From: Kazutoshi S. <k_s...@f2...> - 2012-08-25 07:06:03
|
Hi Mike, First, please don't start a new topic with a reply to other thread. You can see the problem here: Your new topic is shown deep inside another unrelated thread, and is hard to find. http://jedit.9.n6.nabble.com/jEdit-users-Set-and-move-mark-for-selections-tp5000244p5000369.html maxwell wrote: > I've been using jEdit for several years now, and recently I'm noticing a > changed behavior when editing Unicode (UTF-8) files. Specifically, the > cursor used to treat combining characters (like accent marks--U+0301 > "Combining Acute Accent", for example) as separate characters. (snip) > Now only the separate deletion works, and that only for > the <Backspace> key (assigned to "Delete Previous Character", not the > <Delete> key (assigned to "Delete Next Character"). (snip) > This incorrect behavior occurs using jEdit v4.5.1, Java 1.6.0_33, and > Windows 7. The behavior is correct (the combining characters are treated > correctly, as individual characters) in jEdit v4.5pre1 under Linux (KDE).
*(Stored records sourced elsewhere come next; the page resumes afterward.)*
/-- ROTA_STEER, STEER_DRAIN_DONE, SELECTOR_MOVED, STEER_RELOCK_DONE, STEER_RELOCK_TIMEOUT and NO_LINK_FULL_LAUNCH of a hall port (R312, R313, R315, R316). -/
def Obligations.HallPortsSteer : Prop := ∀ (b : Block) (kk : BitVec 4),
  let k := kk.toNat
  let pp := 0x48 + k
  let h := b.ox.hport k
  let put := fun (b : Block) (h : HPort) => { b with ox := b.ox.setHport k h }
  b.sw.up = true →
  (b.sw.fld (ob 0x4010 k) 1 2 = 0 → h.rotaE ≠ some b.rotaE → h.steer = none →
      let h1 : HPort := { h with rotaE := some b.rotaE }
      ((b.rotaE + 64 - b.swRack) % 4 = b.sw.hpos k → Acts (.rotaSteer kk) b (put b h1))
      ∧ ((b.rotaE + 64 - b.swRack) % 4 ≠ b.sw.hpos k → b.sw.hstate k = psActive ∨ b.sw.hstate k = psNoLink →
          Acts (.rotaSteer kk) b (put { b with sw := ((b.sw.setSteered k (b.sw.hpos k) false).setHstate k psSteering).count (ob 0x4013 k) 0 32 1 }
            { h1 with steer := some ⟨(b.rotaE + 64 - b.swRack) % 4, false, b.sw.stroke⟩, phase := 1 })))
  ∧ (∀ st, h.steer = some st →
      (h.phase = 1 → b.sw.lstate pp ≠ lsActive ∨ ((b.sw.link pp).replayBuf = [] ∧ b.ox.egressAll k = [] ∧ ∀ x ∈ b.sw.txq, x.1 ≠ pp) →
        let s := b.keepSession k
        Acts (.steerDrainDone kk) b { s with
          sw := s.sw.setLstate pp lsLock
          ox := let x := { (s.ox.egressAll k).foldl (fun x c => x.unref c) s.ox with egress := s.ox.egress.filter (fun e => e.1 / 256 != k) }
                x.setHport k { x.hport k with phase := 2 } })
      ∧ (h.phase = 1 → b.sw.lstate pp = lsActive → (b.sw.link pp).replayBuf ≠ [] ∨ b.ox.egressAll k ≠ [] ∨ (∃ x ∈ b.sw.txq, x.1 = pp) → Acts (.steerDrainDone kk) b b)
      ∧ (h.phase = 2 → st.pos < 4 → b.sw.profileValid k st.pos = true →
          let p := SMap.get {} h.profiles st.pos
          let c := ((b.sw.setHpos k st.pos).emit (.linkSignal pp "WAKE_MARKERS" 4)).setReg (ob 0x3002 pp) (BitVec.ofNat 128 (packArg (p.map.map (fun l => (5, l)))))
          Acts (.selectorMoved kk) b (put { b with sw := c.modLink pp (fun l => { l with session := p.session }) } { h with phase := 3 }))
      ∧ (h.phase = 2 → b.sw.profileValid k st.pos = false → Acts (.selectorMoved kk) b (b.steerFails k st))
      ∧ (100 * cclkUs ≤ b.sw.since st.at_ → Acts (.steerRelockTimeout kk) b (b.steerFails k st)))
  ∧ (b.sw.profileValid k (b.sw.hpos k) = true → ∀ far : List Byte,
      (b.sw.hstate k = psSteering → h.phase = 3 → Acts (.steerRelockDone kk far) b (b.relock k far))
      ∧ (b.sw.hstate k = psNoLink → h.full = false → h.steer = none → Acts (.steerRelockDone kk far) b ((put b { h with fast := true }).relock k far)))
  ∧ (b.sw.hstate k = psNoLink → h.full = false → h.steer = none → cclkMs ≤ b.sw.since h.noLinkSince →
      Acts (.noLinkFullLaunch kk) b (put { b with sw := b.sw.setLstate pp lsDetect } { h with full := true, fast := false }))
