-- ==== Sys2Proof/Laws/Bits.lean ====
section
/-!
SUPPORT. Laws of bit fields, of byte lists and of the sparse map: reading a field after writing one, reading a key after writing one, the canonical form.
-/
namespace Sys2Proof

/-! ### Bit fields -/

theorem setBits_getLsbD {n : Nat} (v : BitVec n) (lo w x i : Nat) (hi : i < n) :
    (setBits v lo w x).getLsbD i = if lo ≤ i ∧ i < lo + w then x.testBit (i - lo) else v.getLsbD i := by
  unfold setBits
  simp only [BitVec.getLsbD_or, BitVec.getLsbD_and, BitVec.getLsbD_not, BitVec.getLsbD_shiftLeft, BitVec.getLsbD_ofNat,
    Nat.testBit_two_pow_sub_one, Nat.testBit_mod_two_pow, hi, decide_true, Bool.true_and]
  by_cases h1 : i < lo
  · have : ¬ (lo ≤ i ∧ i < lo + w) := by omega
    simp [h1, this]
  · by_cases h2 : i < lo + w
    · have h3 : i - lo < n := by omega
      have h4 : i - lo < w := by omega
      have h5 : lo ≤ i ∧ i < lo + w := by omega
      simp [h1, h3, h4, h5]
    · have h4 : ¬ i - lo < w := by omega
      have h5 : ¬ (lo ≤ i ∧ i < lo + w) := by omega
      simp [h4, h5]

/-- A field reads as it was written. -/
theorem bitsOf_setBits {n : Nat} (v : BitVec n) (lo w x : Nat) (h : lo + w ≤ n) : bitsOf (setBits v lo w x) lo w = x % 2 ^ w := by
  apply Nat.eq_of_testBit_eq
  intro i
  rw [Nat.testBit_mod_two_pow, ← BitVec.getLsbD, BitVec.getLsbD_extractLsb']
  by_cases hi : i < w
  · have h1 : lo ≤ lo + i ∧ lo + i < lo + w := by omega
    rw [setBits_getLsbD _ _ _ _ _ (by omega), if_pos h1]
    simp [hi]
  · simp [hi]

/-- Writing one field leaves a field beside it. -/
theorem bitsOf_setBits_ne {n : Nat} (v : BitVec n) (lo w x lo' w' : Nat) (h : lo + w ≤ lo' ∨ lo' + w' ≤ lo) :
    bitsOf (setBits v lo w x) lo' w' = bitsOf v lo' w' := by
  apply Nat.eq_of_testBit_eq
  intro i
  rw [← BitVec.getLsbD, ← BitVec.getLsbD, BitVec.getLsbD_extractLsb', BitVec.getLsbD_extractLsb']
  by_cases hi : i < w'
  · by_cases hn : lo' + i < n
    · have h1 : ¬ (lo ≤ lo' + i ∧ lo' + i < lo + w) := by omega
      rw [setBits_getLsbD _ _ _ _ _ hn, if_neg h1]
    · rw [BitVec.getLsbD_of_ge _ _ (by omega), BitVec.getLsbD_of_ge _ _ (by omega)]
  · simp [hi]

theorem bitsOf_lt {n : Nat} (v : BitVec n) (lo w : Nat) : bitsOf v lo w < 2 ^ w := (v.extractLsb' lo w).isLt

theorem b2n_lt (b : Bool) : b2n b < 2 := by cases b <;> decide

/-! ### Byte lists -/

theorem slice_take (d r : List Byte) (n : Nat) (h : d.length = n) : slice (d ++ r) 0 n = d := by
  apply List.ext_getElem
  · simp [slice, h]
  · intro i h1 h2
    simp [slice, List.getElem?_append_left h2, List.getElem?_eq_getElem h2]

theorem leAt_leBytes (d : List Byte) (n : Nat) (h : n < 2 ^ 32) : leAt (d ++ leBytes 4 n) d.length 4 = n := by
  have e : slice (d ++ leBytes 4 n) d.length 4 = leBytes 4 n := by
    apply List.ext_getElem
    · simp [slice, leBytes]
    · intro i h1 h2
      have h3 : i < 4 := by simpa [leBytes] using h2
      simp [slice, leBytes, h3]
  rw [leAt, e]
  have r : List.range 4 = [0, 1, 2, 3] := by decide
  simp only [leBytes, r, List.map_cons, List.map_nil, leNat, BitVec.toNat_ofNat]
  omega

/-! ### The sparse map -/

namespace SMap
variable {α : Type} [DecidableEq α]

omit [DecidableEq α] in
theorem get_insert {d : α} (m : SMap α) (k j : Nat) (v : α) : get d (insert m k v) j = if k = j then v else get d m j := by
  induction m with
  | nil => simp [insert, get]
  | cons e r ih =>
    obtain ⟨a, w⟩ := e
    unfold insert
    split
    · simp [get]
    · split
      · rename_i h1 h2
        subst h2
        by_cases h : a = j <;> simp [get, h]
      · rename_i h1 h2
        by_cases h : a = j
        · have : ¬ k = j := by omega
          simp [get, h, this]
        · simp [get, h, ih]

omit [DecidableEq α] in
theorem get_drop {d : α} (m : SMap α) (k j : Nat) : get d (drop m k) j = if k = j then d else get d m j := by
  induction m with
  | nil => simp [drop, get]
  | cons e r ih =>
    obtain ⟨a, w⟩ := e
    unfold drop at ih ⊢
    by_cases h : a = k
    · subst h
      simp only [List.filter, bne_self_eq_false, ih, get]
      by_cases h2 : a = j <;> simp [h2]
    · have h1 : (a != k) = true := by simp [h]
      simp only [List.filter, h1, get, ih]
      by_cases h2 : a = j
      · have : ¬ k = j := by omega
        simp [h2, this]
      · simp [h2]

/-- Reading after writing: the written key holds the value, every other key what it held. -/
theorem get_set {d : α} (m : SMap α) (k j : Nat) (v : α) : get d (set d m k v) j = if k = j then v else get d m j := by
  unfold set
  by_cases h : v = d
  · rw [if_pos h, get_drop]; by_cases h2 : k = j <;> simp [h2, h]
  · rw [if_neg h, get_insert]

@[simp] theorem get_set_same {d : α} (m : SMap α) (k : Nat) (v : α) : get d (set d m k v) k = v := by simp [get_set]
theorem get_set_ne {d : α} (m : SMap α) (k j : Nat) (v : α) (h : k ≠ j) : get d (set d m k v) j = get d m j := by simp [get_set, h]

omit [DecidableEq α] in
theorem mem_insert (m : SMap α) (k : Nat) (v : α) (e : Nat × α) (h : e ∈ insert m k v) : e = (k, v) ∨ e ∈ m := by
  induction m with
  | nil => simpa [insert] using h
  | cons x r ih =>
    obtain ⟨a, w⟩ := x
    unfold insert at h
    split at h
    · exact List.mem_cons.mp h
    · split at h
      · rcases List.mem_cons.mp h with h | h
        · exact .inl h
        · exact .inr (List.mem_cons_of_mem _ h)
      · rcases List.mem_cons.mp h with h | h
        · exact .inr (h ▸ List.mem_cons_self)
        · exact (ih h).imp id (List.mem_cons_of_mem _)

theorem wf_insert {d : α} (m : SMap α) (k : Nat) (v : α) (hv : v ≠ d) (h : wf d m = true) : wf d (insert m k v) = true := by
  induction m with
  | nil => simp [insert, wf, hv]
  | cons x r ih =>
    obtain ⟨a, w⟩ := x
    simp only [wf, Bool.and_eq_true, List.all_eq_true, decide_eq_true_eq] at h
    obtain ⟨⟨h1, h2⟩, h3⟩ := h
    unfold insert
    split
    · rename_i hk
      simp only [wf, Bool.and_eq_true, List.all_eq_true, decide_eq_true_eq, List.mem_cons]
      refine ⟨⟨?_, hv⟩, ⟨h1, h2⟩, h3⟩
      rintro e (rfl | he)
      · exact hk
      · exact Nat.lt_trans hk (h1 e he)
    · split
      · rename_i h4 h5
        subst h5
        simp only [wf, Bool.and_eq_true, List.all_eq_true, decide_eq_true_eq]
        exact ⟨⟨h1, hv⟩, h3⟩
      · rename_i h4 h5
        simp only [wf, Bool.and_eq_true, List.all_eq_true, decide_eq_true_eq]
        refine ⟨⟨?_, h2⟩, ih h3⟩
        intro e he
        rcases mem_insert _ _ _ _ he with he | he
        · subst he; show a < k; omega
        · exact h1 e he

theorem wf_filter {d : α} (p : Nat × α → Bool) (m : SMap α) (h : wf d m = true) : wf d (m.filter p) = true := by
  induction m with
  | nil => rfl
  | cons x r ih =>
    obtain ⟨a, w⟩ := x
    simp only [wf, Bool.and_eq_true, List.all_eq_true, decide_eq_true_eq] at h
    obtain ⟨⟨h1, h2⟩, h3⟩ := h
    simp only [List.filter]
    split
    · simp only [wf, Bool.and_eq_true, List.all_eq_true, decide_eq_true_eq]
      exact ⟨⟨fun e he => h1 e (List.mem_filter.mp he).1, h2⟩, ih h3⟩
    · exact ih h3

/-- Writing keeps the canonical form. -/
theorem wf_set {d : α} (m : SMap α) (k : Nat) (v : α) (h : wf d m = true) : wf d (set d m k v) = true := by
  unfold set
  split
  · exact wf_filter _ _ h
  · rename_i hv; exact wf_insert m k v hv h

end SMap
end Sys2Proof
end

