-- ==== Sys2Proof/Laws/State.lean ====
section
/-!
SUPPORT. Field by field, what the updates of the state change and what they leave: the two parts, the cox cores, objects and their fields.
-/
namespace Sys2Proof.Machine

/-! ### The units -/

@[simp] theorem Block.modEp_ep (s : Block) (f : Common → Common) : (s.modEp f).ep = f s.ep := rfl
@[simp] theorem Block.modEp_sw (s : Block) (f : Common → Common) : (s.modEp f).sw = s.sw := rfl
@[simp] theorem Block.modEp_oe (s : Block) (f : Common → Common) : (s.modEp f).oe = s.oe := rfl
@[simp] theorem Block.modEp_ox (s : Block) (f : Common → Common) : (s.modEp f).ox = s.ox := rfl
@[simp] theorem Block.modEp_free (s : Block) (f : Common → Common) : (s.modEp f).free = s.free := rfl
@[simp] theorem Block.modSw_ep (s : Block) (f : Common → Common) : (s.modSw f).ep = s.ep := rfl
@[simp] theorem Block.modSw_sw (s : Block) (f : Common → Common) : (s.modSw f).sw = f s.sw := rfl
@[simp] theorem Block.modSw_oe (s : Block) (f : Common → Common) : (s.modSw f).oe = s.oe := rfl
@[simp] theorem Block.modSw_ox (s : Block) (f : Common → Common) : (s.modSw f).ox = s.ox := rfl
@[simp] theorem Block.modSw_free (s : Block) (f : Common → Common) : (s.modSw f).free = s.free := rfl
@[simp] theorem Block.modOe_ep (s : Block) (f : Oe → Oe) : (s.modOe f).ep = s.ep := rfl
@[simp] theorem Block.modOe_sw (s : Block) (f : Oe → Oe) : (s.modOe f).sw = s.sw := rfl
@[simp] theorem Block.modOe_oe (s : Block) (f : Oe → Oe) : (s.modOe f).oe = f s.oe := rfl
@[simp] theorem Block.modOe_ox (s : Block) (f : Oe → Oe) : (s.modOe f).ox = s.ox := rfl
@[simp] theorem Block.modOe_free (s : Block) (f : Oe → Oe) : (s.modOe f).free = s.free := rfl
@[simp] theorem Block.modOx_ep (s : Block) (f : Ox → Ox) : (s.modOx f).ep = s.ep := rfl
@[simp] theorem Block.modOx_sw (s : Block) (f : Ox → Ox) : (s.modOx f).sw = s.sw := rfl
@[simp] theorem Block.modOx_oe (s : Block) (f : Ox → Ox) : (s.modOx f).oe = s.oe := rfl
@[simp] theorem Block.modOx_ox (s : Block) (f : Ox → Ox) : (s.modOx f).ox = f s.ox := rfl
@[simp] theorem Block.modOx_free (s : Block) (f : Ox → Ox) : (s.modOx f).free = s.free := rfl
@[simp] theorem Block.tick_ep (s : Block) : s.tick.ep = s.ep := rfl
@[simp] theorem Block.tick_sw (s : Block) : s.tick.sw = s.sw := rfl
@[simp] theorem Block.tick_oe (s : Block) : s.tick.oe = s.oe := rfl
@[simp] theorem Block.tick_ox (s : Block) : s.tick.ox = s.ox := rfl
@[simp] theorem Block.tick_free (s : Block) : s.tick.free = s.free + 1 := rfl

@[simp] theorem Block.common_oe36 (s : Block) : s.common .oe36 = s.ep := rfl
@[simp] theorem Block.common_ox720 (s : Block) : s.common .ox720 = s.sw := rfl
@[simp] theorem Block.modCommon_oe36 (s : Block) (f : Common → Common) : s.modCommon .oe36 f = s.modEp f := rfl
@[simp] theorem Block.modCommon_ox720 (s : Block) (f : Common → Common) : s.modCommon .ox720 f = s.modSw f := rfl
@[simp] theorem Block.modCommon_common (s : Block) (p : Part) (f : Common → Common) : (s.modCommon p f).common p = f (s.common p) := by cases p <;> rfl
theorem Block.modCommon_common_ne (s : Block) (p q : Part) (f : Common → Common) (h : q ≠ p) : (s.modCommon p f).common q = s.common q := by
  cases p <;> cases q <;> first | rfl | exact absurd rfl h
@[simp] theorem Block.modCommon_oe (s : Block) (p : Part) (f : Common → Common) : (s.modCommon p f).oe = s.oe := by cases p <;> rfl
@[simp] theorem Block.modCommon_ox (s : Block) (p : Part) (f : Common → Common) : (s.modCommon p f).ox = s.ox := by cases p <;> rfl
@[simp] theorem Block.modCommon_free (s : Block) (p : Part) (f : Common → Common) : (s.modCommon p f).free = s.free := by cases p <;> rfl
The behavior was intentionally changed as a bug fix, and the new behavior was released as jEdit 4.5.1. http://www.jedit.org/CHANGES45.txt > - Made basic edit operations aware of characters above BMP and combining > character sequences. > (SF.net bug #3040720 - Kazutoshi Satoda) http://jedit.svn.sourceforge.net/jedit/?view=rev&rev=21259 http://sourceforge.net/support/tracker.php?aid=3040720 I thought that the new behavior is the most general one among some other possible behaviors. It was taken from an example in Unicode Standard Annex #29. http://www.unicode.org/reports/tr29/#Grapheme_Cluster_Boundaries > For example, on a given system the backspace key might delete by code > point, while the delete key may delete an entire cluster. If it turns out that another behavior is also another general demand, an option to select the behavior may be a valid feature request. But I don't know well about the use of combining acute, etc. Please provide some references if you would post a feature request. For now, if you really want to delete the base character of the combining sequence, a macro with a direct buffer operation may be an option. It can be assigned to [Delete] key for example. I think it is a bug that "Display Character Code" shows the code only of the base character (or high surrogate). Are you OK if it shows the whole codes of the combining sequence? For example, 'a' + combining acute will be shown as "int=[97,769] hex=[61,301]". -- k_satoda |